### Task statement
Beneath this task are records; count how many lines include the string "samplePayload" and answer with that number alone.

___ Records supplied ___

/-- The mask of R82 keeps exactly the opcode field. -/
theorem op_of_masked {m : CmdWord} (h : c &&& 0x30000000000#42 = m) :
    c.extractLsb' 40 2 = m.extractLsb' 40 2 := by
  have hmask : (0x30000000000#42).extractLsb' 40 2 = BitVec.allOnes 2 := by decide
  rw [← h, BitVec.extractLsb'_and, hmask, BitVec.and_allOnes]

end

theorem encode_decodeCmd (c : CmdWord) : encode (decodeCmd c) = .cmd c := by
  rcases Machine.decodeCmd_cases c with ⟨h, -⟩ | ⟨h, -⟩ | ⟨h, -⟩ | ⟨h, -⟩
  · rw [decodeCmd_of_op_init h, encode, ← h, cmdWordC_fields]
  · rw [decodeCmd_of_op_read h, encode, ← h, cmdWordC_fields]
  · rw [decodeCmd_of_op_tilt h, encode, ← h, cmdWordA_fields]
  · rw [decodeCmd_of_op_awe h, encode, ← h, cmdWordA_fields]

theorem wellFormed_decodeCmd (c : CmdWord) : (decodeCmd c).WellFormed := by
  rcases Machine.decodeCmd_cases c with ⟨-, _, h⟩ | ⟨-, _, h⟩ | ⟨-, _, _, h⟩ | ⟨-, _, _, h⟩ <;>
    rw [h] <;> rfl

/-! ## Write frames (R90, R91) -/

theorem exists_initSeq_of_isInitPair {a v : Byte} (h : isInitPair a v = true) :
    ∃ k, (a, v) = Config.initSeq k := by
  simp only [isInitPair, Bool.or_eq_true, beq_iff_eq] at h
  rcases h with ((h | h) | h) | h
  · exact ⟨0, h⟩
  · exact ⟨1, h⟩
  · exact ⟨2, h⟩
  · exact ⟨3, h⟩

theorem encode_decodeW2 (w : BitVec 16) : encode (decodeW2 w) = .busW2 w := by
  unfold decodeW2
  split_ifs with h1 h2 h3 h4
  · rw [h1, encode]
  · rw [h2, encode]
  · rw [h3, encode]
  · rw [h4, encode]
  · rw [encode, writeFrameWord_fields]

/-- A word with the two bytes of a frame of `INIT_SEQ` is that frame, so it decodes to the specific row. -/
theorem wellFormed_decodeW2 (w : BitVec 16) : (decodeW2 w).WellFormed := by
  unfold decodeW2
  split_ifs with h1 h2 h3 h4
  · rfl
  · rfl
  · rfl
  · rfl
  · have hw : isInitPair (w.extractLsb' 8 8) (w.extractLsb' 0 8) ≠ true := by
      intro h
      obtain ⟨k, hk⟩ := exists_initSeq_of_isInitPair h
      have hk' : w = Machine.initFrameWord k := by
        rw [Machine.initFrameWord, ← hk, writeFrameWord_fields]
      fin_cases k
      · exact h1 hk'
      · exact h2 hk'
      · exact h3 hk'
      · exact h4 hk'
    simp [Instr.WellFormed, Instr.illFormed, hw]

/-! ## Select frames (R92) -/

theorem encode_decodeSel1 (w : BitVec 8) : encode (decodeSel1 w) = .busSel1 w := by
  unfold decodeSel1
  split_ifs with h
  · rw [h, encode]
  · rfl

theorem wellFormed_decodeSel1 (w : BitVec 8) : (decodeSel1 w).WellFormed := by
  unfold decodeSel1
  split_ifs with h
  · rfl
  · exact if_neg h

/-! ## Transport request words (R88) -/

/-- A request word that decodes has the `rlen` and `w1` of its kind. -/
theorem decodeTxq_cases {w : TxqWord} {i : Instr} (h : decodeTxq w = .ok i) :
    (∃ w0 w1, w = txqWord 0 0 w0 w1 ∧ i = .txqWrite w0 w1) ∨
    (∃ w0, w = txqWord 1 6 w0 0 ∧ i = .txqWriteThenRead w0) := by
  have hone : ∀ k : BitVec 1, k ≠ 0 → k = 1 := by decide
  have hw := txqWord_fields w
  simp only [decodeTxq] at h
  split_ifs at h with hk hr hr h1 <;> cases h
  · rw [hk, hr] at hw
    exact .inl ⟨_, _, hw.symm, rfl⟩
  · rw [hone _ hk, hr, h1] at hw
    exact .inr ⟨_, hw.symm, rfl⟩

end Sys2Proof
end

section
/-! PROOFS. The statements on encodings (spec/30_encoding.md): the command words and the frames. -/

namespace Sys2Proof

/-- Settles O1: the round trip of each row of the opcode table. -/
theorem decodeInvertsEncode : Obligations.DecodeInvertsEncode := by
  intro i
  cases i with
  | init pad => exact Laws.RoundTrip.init pad
  | read pad => exact Laws.RoundTrip.read pad
  | tilt a z => exact Laws.RoundTrip.tilt a z
  | awe a z => exact Laws.RoundTrip.awe a z
  | regwrFrame addr value => exact Laws.RoundTrip.regwrFrame addr value
  | initWrite1 => exact Laws.RoundTrip.initWrite1
  | initWrite2 => exact Laws.RoundTrip.initWrite2
  | initWrite3 => exact Laws.RoundTrip.initWrite3
  | initWrite4 => exact Laws.RoundTrip.initWrite4
  | regrdSelect addr => exact Laws.RoundTrip.regrdSelect addr
  | readSelect => exact Laws.RoundTrip.readSelect
  | readData f => exact Laws.RoundTrip.readData f
  | txqWrite w0 w1 => exact Laws.RoundTrip.txqWrite w0 w1
  | txqWriteThenRead w0 => exact Laws.RoundTrip.txqWriteThenRead w0

/-- Settles O2, format by format: a word is put together again from the fields its decoder reads. -/
theorem encodeInvertsDecode : Obligations.EncodeInvertsDecode := by
  intro w i h
  cases w with
  | cmd c =>
    cases h
    exact ⟨encode_decodeCmd c, wellFormed_decodeCmd c⟩
  | busW2 w =>
    cases h
    exact ⟨encode_decodeW2 w, wellFormed_decodeW2 w⟩
  | busSel1 w =>
    cases h
    exact ⟨encode_decodeSel1 w, wellFormed_decodeSel1 w⟩
  | busData6 w =>
    cases h
    exact ⟨congrArg Encoded.busData6 (patternOfFrame_frameOfPattern w), rfl⟩
  | txq w =>
    rcases decodeTxq_cases h with ⟨w0, w1, rfl, rfl⟩ | ⟨w0, rfl, rfl⟩
    · exact ⟨rfl, rfl⟩
    · exact ⟨rfl, rfl⟩

/-- Settles O3: under the mask a word's opcode is that of the match value. -/
theorem commandOpcodeMap : Obligations.CommandOpcodeMap := by
  intro c
  refine ⟨fun h => ?_, fun h => ?_, fun h => ?_, fun h => ?_⟩
  · rw [decode, decodeCmd_of_op_init (op_of_masked h)]
  · rw [decode, decodeCmd_of_op_read (op_of_masked h)]
  · rw [decode, decodeCmd_of_op_tilt (op_of_masked h)]
  · rw [decode, decodeCmd_of_op_awe (op_of_masked h)]

end Sys2Proof
end

section
/-! SUPPORT. What READ's response carries, the requests and answers on the channels, and the word that a
placed word makes the next edge work on. -/

namespace Sys2Proof.Machine

/-! ## The payload of READ (R87, R155) -/

section
variable (x y z : Int)

theorem samplePayload_x : (samplePayload x y z).extractLsb' 40 20 = tc 20 x := by
  rw [samplePayload, BitVec.extractLsb'_append_eq_of_le (by decide)]
  simp

theorem samplePayload_y : (samplePayload x y z).extractLsb' 20 20 = tc 20 y := by
  rw [samplePayload, BitVec.extractLsb'_append_eq_of_add_le (by decide),
    BitVec.extractLsb'_append_eq_of_le (by decide)]
  simp

theorem samplePayload_z : (samplePayload x y z).extractLsb' 0 20 = tc 20 z := by
  rw [samplePayload, BitVec.extractLsb'_append_eq_of_add_le (by decide),
    BitVec.extractLsb'_append_eq_of_add_le (by decide)]
  simp

end

theorem toInt_bounds_16 (b : BitVec 16) : -32768 ≤ b.toInt ∧ b.toInt ≤ 32767 := by
  have hlo := BitVec.le_toInt b
  have hhi := BitVec.toInt_lt (x := b)
  omega

/-- The range of CONVERT on 16-bit operands (R155). -/
theorem convert_bounds (r off : BitVec 16) :
    -163840 ≤ convert r.toInt off.toInt ∧ convert r.toInt off.toInt ≤ 163835 := by
  have hr := toInt_bounds_16 r
  have hoff := toInt_bounds_16 off
  simp only [convert, snap, addOffset, scale, Config.factorMg]
  split_ifs <;> omega

/-- A converted value is held by a 20-bit field. -/
theorem toInt_tc_convert (r off : BitVec 16) :
    (tc 20 (convert r.toInt off.toInt)).toInt = convert r.toInt off.toInt := by
  obtain ⟨hlo, hhi⟩ := convert_bounds r off
  exact BitVec.toInt_ofInt_eq_self (by decide) (by omega) (by omega)

/-! ## READ in phase RD -/

theorem exec_read_rd {s : State} (hp : s.ph = .rd) (pad : BitVec 40) :
    exec (.read pad) s = readStep s := by
  simp [exec, execRead, hp]

theorem exec_readSelect_rd {s : State} (hp : s.ph = .rd) : exec .readSelect s = readStep s :=
  if_pos hp

theorem exec_readData_rd {s : State} (hp : s.ph = .rd) (f : Frame) :
    exec (.readData f) s = .next (finishRead f (record (.readOk Config.dataBase f) s)) := by
  simp [exec, execReadData, hp]

theorem txaData_txaOfFrame (f : Frame) : txaData (some (txaOfFrame f)) = some f :=
  txaData_eq_some_iff.2 ⟨_, rfl, txaOk_txaOfFrame f, txaFrame_txaOfFrame f⟩

/-! ## The transport channels (R88, R89) -/

theorem initWriteStep_unanswered {s : State} (ha : transportAnswer s = none) (k : Fin 4) :
    initWriteStep k s = .next (transferRequest s) := by
  simp [initWriteStep, regwr_byte, ha, callPrim]

theorem readStep_unanswered {s : State} (ha : transportAnswer s = none) :
    readStep s = .next (transferRequest s) := by
  simp [readStep, regrd_byte, ha, callPrim]

theorem initWriteStep_ok {s : State} {w : TxaWord} (ha : transportAnswer s = some w)
    (hw : txaOk w = true) (k : Fin 4) :
    initWriteStep k s = .next (afterInitWrite k (record (initOkEvent k) s)) := by
  simp [initWriteStep, regwr_byte, ha, hw, callPrim, initOkEvent]

theorem initWriteStep_fail {s : State} {w : TxaWord} (ha : transportAnswer s = some w)
    (hw : txaOk w = false) (k : Fin 4) :
    initWriteStep k s = .next (raise .transportError (record (initFailEvent k) s)) := by
  simp [initWriteStep, regwr_byte, ha, hw, callPrim, initFailEvent]

theorem readStep_ok {s : State} {w : TxaWord} (ha : transportAnswer s = some w)
    (hw : txaOk w = true) : readStep s =
      .next (finishRead (txaFrame w) (record (.readOk Config.dataBase (txaFrame w)) s)) :=
  readStep_of_data (txaData_eq_some_iff.2 ⟨w, ha, hw, rfl⟩)

theorem readStep_fail {s : State} {w : TxaWord} (ha : transportAnswer s = some w)
    (hw : txaOk w = false) :
    readStep s = .next (raise .transportError (record (.readFail Config.dataBase) s)) := by
  simp [readStep, regrd_byte, ha, hw, callPrim]

/-- An edge at which the Block waits for the Transport and takes no answer. -/
theorem edge_unanswered {s : State} (hr : s.pins.rst = false) (hw : waitsForAnswer s.ph = true)
    (ha : transportAnswer s = none) : edge s = .next (transferRequest s) := by
  cases hp : s.ph with
  | init k => rw [edge_init hr hp, initWriteStep_unanswered ha]
  | rd => rw [edge_rd hr hp, readStep_unanswered ha]
  | idle => simp [hp, waitsForAnswer] at hw
  | ang => simp [hp, waitsForAnswer] at hw
  | resp => simp [hp, waitsForAnswer] at hw

theorem transportAnswer_of_txqValid {s : State} (hv : s.txqValid = true) :
    transportAnswer s = none := if_pos hv

theorem transferRequest_of_ready {s : State} (h : s.pins.txqReady = true) :
    transferRequest s = { s with txqValid := false } := by
  simp [transferRequest, h]

theorem transferRequest_of_not_ready {s : State} (h : s.pins.txqReady = false) :
    transferRequest s = s := by
  simp [transferRequest, h]

theorem txqBus_of_txqValid {s : State} (hv : s.txqValid = true) :
    txqBus s = s.inFlight.map requestWord := if_pos hv

theorem txqBus_of_transferred {s : State} (hv : s.txqValid = false) : txqBus s = none := by
  simp [txqBus, hv]

theorem txaReady_eq (s : State) : txaReady s = (waitsForAnswer s.ph && !s.txqValid) := by
  unfold txaReady
  cases s.ph <;> rfl

theorem phaseTxn_ne_none_iff (p : Phase) : phaseTxn p ≠ none ↔ waitsForAnswer p = true := by
  cases p <;> simp [phaseTxn, waitsForAnswer]

/-- The five words of R88. -/
theorem requestWord_phaseTxn {p : Phase} {T : Txn} (h : phaseTxn p = some T) :
    requestWord T = 0x02C0A ∨ requestWord T = 0x02D08 ∨ requestWord T = 0x02E00 ∨
      requestWord T = 0x03100 ∨ requestWord T = 0xE3200 := by
  cases p <;> cases h
  case init k =>
    revert k
    decide
  case rd => decide

/-! ## The response channel (R85) -/

section
variable {s : State}

theorem respEdge_held (h : (s.rspValid && s.pins.rspReady) = false) : respEdge s = .next s := by
  simp [respEdge, h]

theorem respEdge_taken {r : Response} (h : (s.rspValid && s.pins.rspReady) = true)
    (hs : s.rspr = some r) : respEdge s = .next (deliver r s) := by
  simp [respEdge, h, hs]

theorem respEdge_absent (h : (s.rspValid && s.pins.rspReady) = true) (hs : s.rspr = none) :
    respEdge s = .fault (.absentRead .rspr) := by
  simp [respEdge, h, hs]

theorem rspBus_eq_some_iff {r : Response} :
    rspBus s = some r ↔ s.rspValid = true ∧ s.rspr = some r := by
  simp [rspBus]

end

theorem responseWord_eq_some {r : Response} {w : RspWord} (h : responseWord r = some w) :
    ∃ p, r = .ok p ∧ w = 0b00#2 ++ p := by
  cases r with
  | ok p => exact ⟨p, rfl, (Option.some.inj h).symm⟩
  | error e => cases h

/-! ## A command presented outside IDLE (R80) -/

theorem edge_ang_absent {s : State} (hr : s.pins.rst = false) (hp : s.ph = .ang)
    (hc : s.cmdr = none) : edge s = .fault (.absentRead .cmdr) :=
  edge_fault_iff.2 ⟨hr, .inl ⟨rfl, hp, hc⟩⟩

/-- The Host presents `c` at the coming edge, or nothing. -/
def presentCmd (c : Option CmdWord) (s : State) : State :=
  { s with pins := { s.pins with cmd := c } }

/-- What the Host presents at an edge is gone at the next one. -/
theorem onNext_nextEdge_presentCmd (c : Option CmdWord) (o : Result) :
    onNext nextEdge (onNext (presentCmd c) o) = onNext nextEdge o := by
  cases o <;> rfl

section
variable (c : Option CmdWord) (s : State)

@[simp] theorem presentCmd_ph : (presentCmd c s).ph = s.ph := rfl
@[simp] theorem presentCmd_cmdr : (presentCmd c s).cmdr = s.cmdr := rfl
@[simp] theorem presentCmd_rspValid : (presentCmd c s).rspValid = s.rspValid := rfl
@[simp] theorem presentCmd_rspr : (presentCmd c s).rspr = s.rspr := rfl
@[simp] theorem presentCmd_rst : (presentCmd c s).pins.rst = s.pins.rst := rfl
@[simp] theorem presentCmd_rspReady : (presentCmd c s).pins.rspReady = s.pins.rspReady := rfl
@[simp] theorem presentCmd_transportAnswer :
    transportAnswer (presentCmd c s) = transportAnswer s := rfl

theorem initWriteStep_presentCmd (k : Fin 4) :
    initWriteStep k (presentCmd c s) = onNext (presentCmd c) (initWriteStep k s) := by
  cases ha : transportAnswer s with
  | none =>
    rw [initWriteStep_unanswered ha, initWriteStep_unanswered (by simpa using ha)]
    rfl
  | some w =>
    cases hw : txaOk w with
    | true =>
      rw [initWriteStep_ok ha hw, initWriteStep_ok (by simpa using ha) hw]
      fin_cases k <;> rfl
    | false =>
      rw [initWriteStep_fail ha hw, initWriteStep_fail (by simpa using ha) hw]
      rfl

___

### Exercise output
6